If there's interest in this, I've also got something along similar lines here (docs) that uses joserfc internally. Re: testing, there's integration and unit tests you could crib from if you wanted
What I have is a little bit geared toward our own use cases at SKAO, but could be factored out and made generic.
I haven't a chance to look at it in too much depth but the use of FastAPI's Security (wrapped as Requires) might be more correct of a solution for FastAPI if not for its limitations on exclusively scope-based claims. Implementing a wrapper out-of-tree seems more than what authlib should be responsible for, but I'll leave that for the maintainers to decide.

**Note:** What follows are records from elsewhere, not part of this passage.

-- ==== Sys2Proof/Machine/Objects.lean ====
section
/-! DEFINITION. The object dictionary's fixed part: every object the chapters' tables list, with its kind (R598), type
(R8), access (R9), P flag, default and range, and the lookups, range checks, roles (R605) and commit classes (R606)
over them. Running values stand in the state. -/

namespace Sys2Proof.Machine

/-- Kind of an object (R44). -/
inductive Kind where
  | scalar | record | array
  deriving DecidableEq, Repr

/-- Type of an object's values (R8). -/
inductive Ty where
  | bool | u8 | u16 | u32 | u64 | s16 | s32 | q15 | w36 | enum8 | time64 | str32 | blob
  deriving DecidableEq, Repr

/-- Access code of an object (R9). -/
inductive Acc where
  | ro | rw | rs | wc | rp
  deriving DecidableEq, Repr

/-- What values a write may carry. The named forms are the field layouts that the object tables give
(log entry 60, DEDUCED, unsafe). -/
inductive Rng where
  | any
  | nat (lo hi : Nat)
  | natOr (lo hi alt : Nat)
  | int (lo hi : Int)
  | one (l : List Nat)
  | blob (lo hi : Nat)
  | perm
  | halves (lo hi : Nat)
  | dims (w h : Nat)
  | regAcc (lsb lo hi : Nat)
  | bandMap
  | strChan
  | txStream
  | rxSource
  | route
  | counterSrc
  | spareCmd
  | gpioFn
  | trace
  deriving DecidableEq, Repr

/-- One row of an object table: number, kind, the subindices the row covers, the object's highest subindex, type,
access, P flag, default (its raw bits) and range. -/
structure Desc where
  num : Nat
  kind : Kind
  lo : Nat
  hi : Nat
  top : Nat
  ty : Ty
  acc : Acc
  p : Bool
  dflt : Nat
  rng : Rng
  deriving DecidableEq, Repr

/-- The objects of area 0x0, in number order, as the object tables of its chapters list them. -/
def area0p0 : List Desc := [
  ⟨0x0000, .scalar, 0, 0, 0, .str32, .rp, true, 0, .any⟩, -- mews.device_name, R601
  ⟨0x0001, .scalar, 0, 0, 0, .str32, .rp, true, 0, .any⟩, -- mews.ordering_code, R601
  ⟨0x0002, .scalar, 0, 0, 0, .str32, .rp, true, 0, .any⟩, -- mews.serial, R601
  ⟨0x0003, .scalar, 0, 0, 0, .u32, .ro, false, 0, .any⟩, -- mews.fw_version, R601
  ⟨0x0004, .scalar, 0, 0, 0, .str32, .rp, true, 0, .any⟩, -- mews.stepping, R601
  ⟨0x0010, .scalar, 0, 0, 0, .enum8, .ro, false, 1, .any⟩, -- mews.device_state, R33
  ⟨0x0011, .scalar, 0, 0, 0, .enum8, .wc, false, 0, .one [0, 2, 3, 6]⟩, -- mews.state_request, R33
  ⟨0x0012, .scalar, 0, 0, 0, .enum8, .ro, false, 0, .any⟩, -- mews.safe_cause, R33
  ⟨0x0013, .scalar, 0, 0, 0, .u16, .ro, false, 0, .any⟩, -- mews.degraded_mask, R33
  ⟨0x0014, .scalar, 0, 0, 0, .u32, .rw, true, 30000, .nat 1000 600000⟩, -- mews.warmup_limit, R33
  ⟨0x0015, .scalar, 0, 0, 0, .u32, .rw, true, 0, .nat 0 2592000⟩, -- mews.wake_timer, R564
  ⟨0x0016, .scalar, 0, 0, 0, .bool, .wc, false, 0, .any⟩, -- mews.reset_cmd, R564
  ⟨0x0017, .scalar, 0, 0, 0, .enum8, .ro, false, 0, .any⟩, -- mews.xtal_state, R564
  ⟨0x0018, .scalar, 0, 0, 0, .time64, .ro, false, 0, .any⟩, -- mews.time_count, R564
  ⟨0x0019, .scalar, 0, 0, 0, .blob, .ro, false, 0, .any⟩, -- mews.rc_trim, R564
  ⟨0x001A, .scalar, 0, 0, 0, .u8, .ro, false, 0, .any⟩, -- mews.rail_state, R564
  ⟨0x0020, .array, 0, 11, 11, .s16, .ro, false, 0, .any⟩, -- mews.die_temp, R518
  ⟨0x0021, .scalar, 0, 0, 0, .s16, .ro, false, 0, .any⟩, -- mews.die_temp_max, R518
  ⟨0x0022, .scalar, 0, 0, 0, .enum8, .ro, false, 0, .any⟩, -- mews.thermal_level, R518
  ⟨0x0023, .array, 0, 11, 11, .enum8, .ro, false, 0, .any⟩, -- mews.die_sensor_state, R518
  ⟨0x0024, .scalar, 0, 0, 0, .u16, .rw, true, 2000, .nat 200 60000⟩, -- mews.throttle_interval, R518
  ⟨0x0025, .scalar, 0, 0, 0, .u8, .rs, true, 4, .nat 0 4⟩, -- mews.throttle_max_codes, R518
  ⟨0x0026, .array, 0, 15, 15, .u8, .rs, true, 0, .nat 0 15⟩, -- mews.shed_priority, R518
  ⟨0x0027, .scalar, 0, 0, 0, .u16, .ro, false, 0, .any⟩, -- mews.shed_layers, R518
  ⟨0x0030, .array, 0, 23, 23, .u32, .rs, true, 0x4600410, .any⟩, -- mews.lamp_warn, R518
  ⟨0x0031, .array, 0, 23, 23, .u32, .rs, true, 0x50004b0, .any⟩, -- mews.lamp_throttle, R518
  ⟨0x0032, .array, 0, 23, 23, .u32, .rs, true, 0x5a00500, .any⟩, -- mews.lamp_shutdown, R518
  ⟨0x0033, .scalar, 0, 0, 0, .u16, .rs, true, 27853, .nat 16384 32767⟩, -- mews.lamp_cap_step, R518
  ⟨0x0034, .scalar, 0, 0, 0, .u16, .rs, true, 16384, .nat 8192 32767⟩, -- mews.lamp_cap_floor, R518
  ⟨0x0040, .scalar, 0, 0, 0, .enum8, .rw, true, 0, .nat 0 1⟩, -- mews.spare_policy, R518
  ⟨0x0041, .scalar, 0, 0, 0, .blob, .ro, false, 0, .any⟩, -- mews.spare_pending, R518
  ⟨0x0042, .scalar, 0, 0, 0, .u32, .wc, false, 0, .spareCmd⟩, -- mews.spare_approve, R518
  ⟨0x0043, .scalar, 0, 0, 0, .u64, .ro, false, 0, .any⟩, -- mews.spare_inventory, R518
  ⟨0x0044, .scalar, 0, 0, 0, .bool, .wc, false, 0, .any⟩, -- mews.string_commission, R518
  ⟨0x0045, .scalar, 0, 0, 0, .u8, .rw, true, 70, .nat 30 95⟩, -- mews.string_wear_pct, R518
  ⟨0x0046, .scalar, 0, 0, 0, .u32, .rw, true, 100, .nat 1 100000⟩, -- mews.bank_ecc_limit, R518
  ⟨0x0047, .scalar, 0, 0, 0, .u8, .rw, true, 3, .nat 1 100⟩, -- mews.pll_loss_limit, R518
  ⟨0x0048, .scalar, 0, 0, 0, .u32, .rw, true, 10000, .nat 1 10000000⟩, -- mews.hbm_ce_limit, R518
  ⟨0x0049, .scalar, 0, 0, 0, .u32, .ro, false, 0, .any⟩, -- mews.sram_ce, R518
  ⟨0x004A, .scalar, 0, 0, 0, .blob, .ro, false, 0, .any⟩] -- mews.wear_list, R518

/-- The objects of area 0x0, continued. -/
def area0p1 : List Desc := [
  ⟨0x0050, .scalar, 0, 0, 0, .bool, .rw, true, 1, .any⟩, -- mews.recover_warm, R539
  ⟨0x0051, .scalar, 0, 0, 0, .u8, .rw, true, 3, .nat 0 10⟩, -- mews.recover_limit, R539
  ⟨0x0052, .scalar, 0, 0, 0, .u32, .ro, false, 0, .any⟩, -- mews.reset_count, R539
  ⟨0x0053, .scalar, 0, 0, 0, .enum8, .ro, false, 1, .any⟩] -- mews.reset_cause, R539

/-- Every object of area 0x0. -/
def area0 : List Desc := area0p0 ++ area0p1

/-- The objects of area 0x1, in number order, as the object tables of its chapters list them. -/
def area1 : List Desc := [
  ⟨0x1000, .array, 0, 9, 9, .enum8, .ro, false, 0, .any⟩, -- clks.pll_state, R564
  ⟨0x1001, .array, 0, 9, 9, .u8, .ro, false, 0, .any⟩, -- clks.pll_target, R564
  ⟨0x1002, .array, 0, 9, 9, .u8, .ro, false, 0, .any⟩, -- clks.pll_band, R564
  ⟨0x1003, .array, 0, 9, 9, .s16, .ro, false, 0, .any⟩, -- clks.pll_error, R564
  ⟨0x1004, .scalar, 0, 0, 0, .enum8, .ro, false, 0, .any⟩, -- clks.ref_state, R564
  ⟨0x1005, .array, 0, 24, 24, .enum8, .ro, false, 0, .any⟩, -- clks.domain_state, R564
  ⟨0x1006, .array, 0, 24, 24, .u8, .ro, false, 0, .any⟩, -- clks.domain_source, R564
  ⟨0x1010, .array, 0, 7, 7, .blob, .rw, true, 0, .blob 16 16⟩, -- clks.band_table, R564
  ⟨0x1011, .array, 0, 9, 9, .u32, .ro, false, 0, .any⟩, -- clks.lock_count, R564
  ⟨0x1012, .array, 0, 9, 9, .u32, .ro, false, 0, .any⟩] -- clks.holdover_ms, R564

/-- The objects of area 0x2, in number order, as the object tables of its chapters list them. -/
def area2 : List Desc := [
  ⟨0x2000, .scalar, 0, 0, 0, .u32, .rw, true, 0xc0a80064, .any⟩, -- mgmt.ip_addr, R85
  ⟨0x2001, .scalar, 0, 0, 0, .u32, .rw, true, 0xffffff00, .any⟩, -- mgmt.ip_mask, R85
  ⟨0x2002, .scalar, 0, 0, 0, .u32, .rw, true, 0, .any⟩, -- mgmt.ip_gateway, R85
  ⟨0x2003, .scalar, 0, 0, 0, .u16, .rw, true, 45504, .nat 1 65535⟩, -- mgmt.udp_port, R85
  ⟨0x2004, .scalar, 0, 0, 0, .u64, .rp, true, 0, .any⟩, -- mgmt.mac_addr, R85
  ⟨0x2010, .scalar, 0, 0, 0, .u16, .ro, false, 0, .any⟩, -- mgmt.req_seq_last, R85
  ⟨0x2011, .scalar, 0, 0, 0, .u32, .ro, false, 0, .any⟩, -- mgmt.evt_seq_next, R85
  ⟨0x2012, .scalar, 0, 0, 0, .u32, .ro, false, 0, .any⟩, -- mgmt.evt_seq_oldest, R85
  ⟨0x2013, .scalar, 0, 0, 0, .u32, .rw, true, 60000, .nat 5000 3600000⟩, -- mgmt.session_timeout, R85
  ⟨0x2014, .array, 0, 7, 7, .u64, .ro, false, 0, .any⟩, -- mgmt.session_info, R85
  ⟨0x2016, .scalar, 0, 0, 0, .u32, .ro, false, 0, .any⟩, -- mgmt.rx_dropped, R85
  ⟨0x2017, .scalar, 0, 0, 0, .u32, .ro, false, 0, .any⟩, -- mgmt.req_seq_ext, R85
  ⟨0x2018, .scalar, 0, 0, 0, .u32, .ro, false, 0, .any⟩, -- mgmt.auth_fail, R85
  ⟨0x2019, .scalar, 0, 0, 0, .u32, .ro, false, 0, .any⟩, -- mgmt.rx_malformed, R85
  ⟨0x2020, .scalar, 0, 0, 0, .u16, .ro, false, 0, .any⟩, -- mgmt.stage_owner, R85
  ⟨0x2021, .scalar, 0, 0, 0, .bool, .wc, false, 0, .any⟩, -- mgmt.stage_discard, R85
  ⟨0x2030, .scalar, 0, 0, 0, .bool, .wc, false, 0, .any⟩, -- mgmt.profile_save, R85
  ⟨0x2031, .scalar, 0, 0, 0, .enum8, .ro, false, 0, .any⟩, -- mgmt.profile_status, R85
  ⟨0x2032, .scalar, 0, 0, 0, .bool, .wc, false, 0, .any⟩, -- mgmt.profile_erase, R85
  ⟨0x2033, .scalar, 0, 0, 0, .u16, .ro, false, 0, .any⟩, -- mgmt.profile_skipped, R611
  ⟨0x2034, .scalar, 0, 0, 0, .u32, .ro, false, 0, .any⟩, -- mgmt.profile_bytes, R611
  ⟨0x2040, .record, 1, 3, 3, .blob, .wc, false, 0, .blob 32 32⟩, -- mgmt.role_key, R85
  ⟨0x2050, .scalar, 0, 0, 0, .blob, .rw, false, 0, .blob 20 16388⟩, -- mgmt.sweep_program, R471
  ⟨0x2051, .scalar, 0, 0, 0, .enum8, .wc, false, 0, .nat 1 2⟩, -- mgmt.sweep_cmd, R471
  ⟨0x2052, .scalar, 0, 0, 0, .u64, .ro, false, 0, .any⟩, -- mgmt.sweep_status, R471
  ⟨0x2053, .scalar, 0, 0, 0, .blob, .ro, false, 0, .any⟩, -- mgmt.sweep_results, R471
  ⟨0x2054, .scalar, 0, 0, 0, .u8, .ro, false, 0, .any⟩, -- mgmt.sweep_held, R471
  ⟨0x2055, .scalar, 0, 0, 0, .u16, .rw, true, 2000, .nat 500 60000⟩, -- mgmt.sweep_timeout, R471
  ⟨0x2060, .array, 0, 31, 31, .u64, .ro, false, 0, .any⟩, -- mgmt.lease, R539
  ⟨0x2061, .array, 0, 31, 31, .u32, .ro, false, 0, .any⟩, -- mgmt.lease_revokes, R539
  ⟨0x2062, .scalar, 0, 0, 0, .u32, .ro, false, 0, .any⟩, -- mgmt.bus_timeouts, R539
  ⟨0x2063, .scalar, 0, 0, 0, .u32, .ro, false, 0, .any⟩, -- mgmt.fw_restarts, R539
  ⟨0x2070, .array, 0, 1, 1, .u64, .ro, false, 0, .any⟩, -- mgmt.fw_slot, R564
  ⟨0x2071, .scalar, 0, 0, 0, .blob, .wc, false, 0, .blob 0 8388608⟩, -- mgmt.fw_image, R564
  ⟨0x2072, .scalar, 0, 0, 0, .u64, .ro, false, 0, .any⟩] -- mgmt.flash_info, R564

I am interested in the unit tests and will give it a look once I have some more time to.
I think applying FastAPI's native Security features is desirable because it gives you some nice annotations in the generated OpenAPI spec and enables the "authenticate" button if using interactive SwaggerUI.
I'm not sure what you mean by "exclusively scope-based claims" FastAPI has special first-party support for declaring oauth2 scopes as part of a security requirement, but you can create your own subclass and add whatever else you want. (e.g. we're adding roles for role-based access control)
It's tricky to decide what (if anything) a library like authlib should provide because the authorization rules inevitably end up tangled up with the business rules of a specific app. If I read you right, I think you're suggesting something more like a base dependency that would validate the token but then return it to the app (or another wrapping Depends()) to apply specific authorization checks.
I'm not sure what you mean by "exclusively scope-based claims" FastAPI has special first-party support for declaring oauth2 scopes as part of a security requirement, but you can create your own subclass and add whatever else you want. (e.g. we're adding roles for role-based access control)
That's what I meant, the Security class only supports scope-based claims and doesn't support other claims such as roles. The more I think about it, the more it's probably fine to just create an authlib implementation of Security that adds support for other JWT claims.
It's tricky to decide what (if anything) a library like authlib should provide because the authorization rules inevitably end up tangled up with the business rules of a specific app. If I read you right, I think you're suggesting something more like a base dependency that would validate the token but then return it to the app (or another wrapping Depends()) to apply specific authorization checks.
I think either are fine. My current implementation just utilizes existing structure with ResourceProtectors and Validators to both validate and authorize a token but also return the token (in a similar way to the existing Flask and Django implementations of ResourceProtector).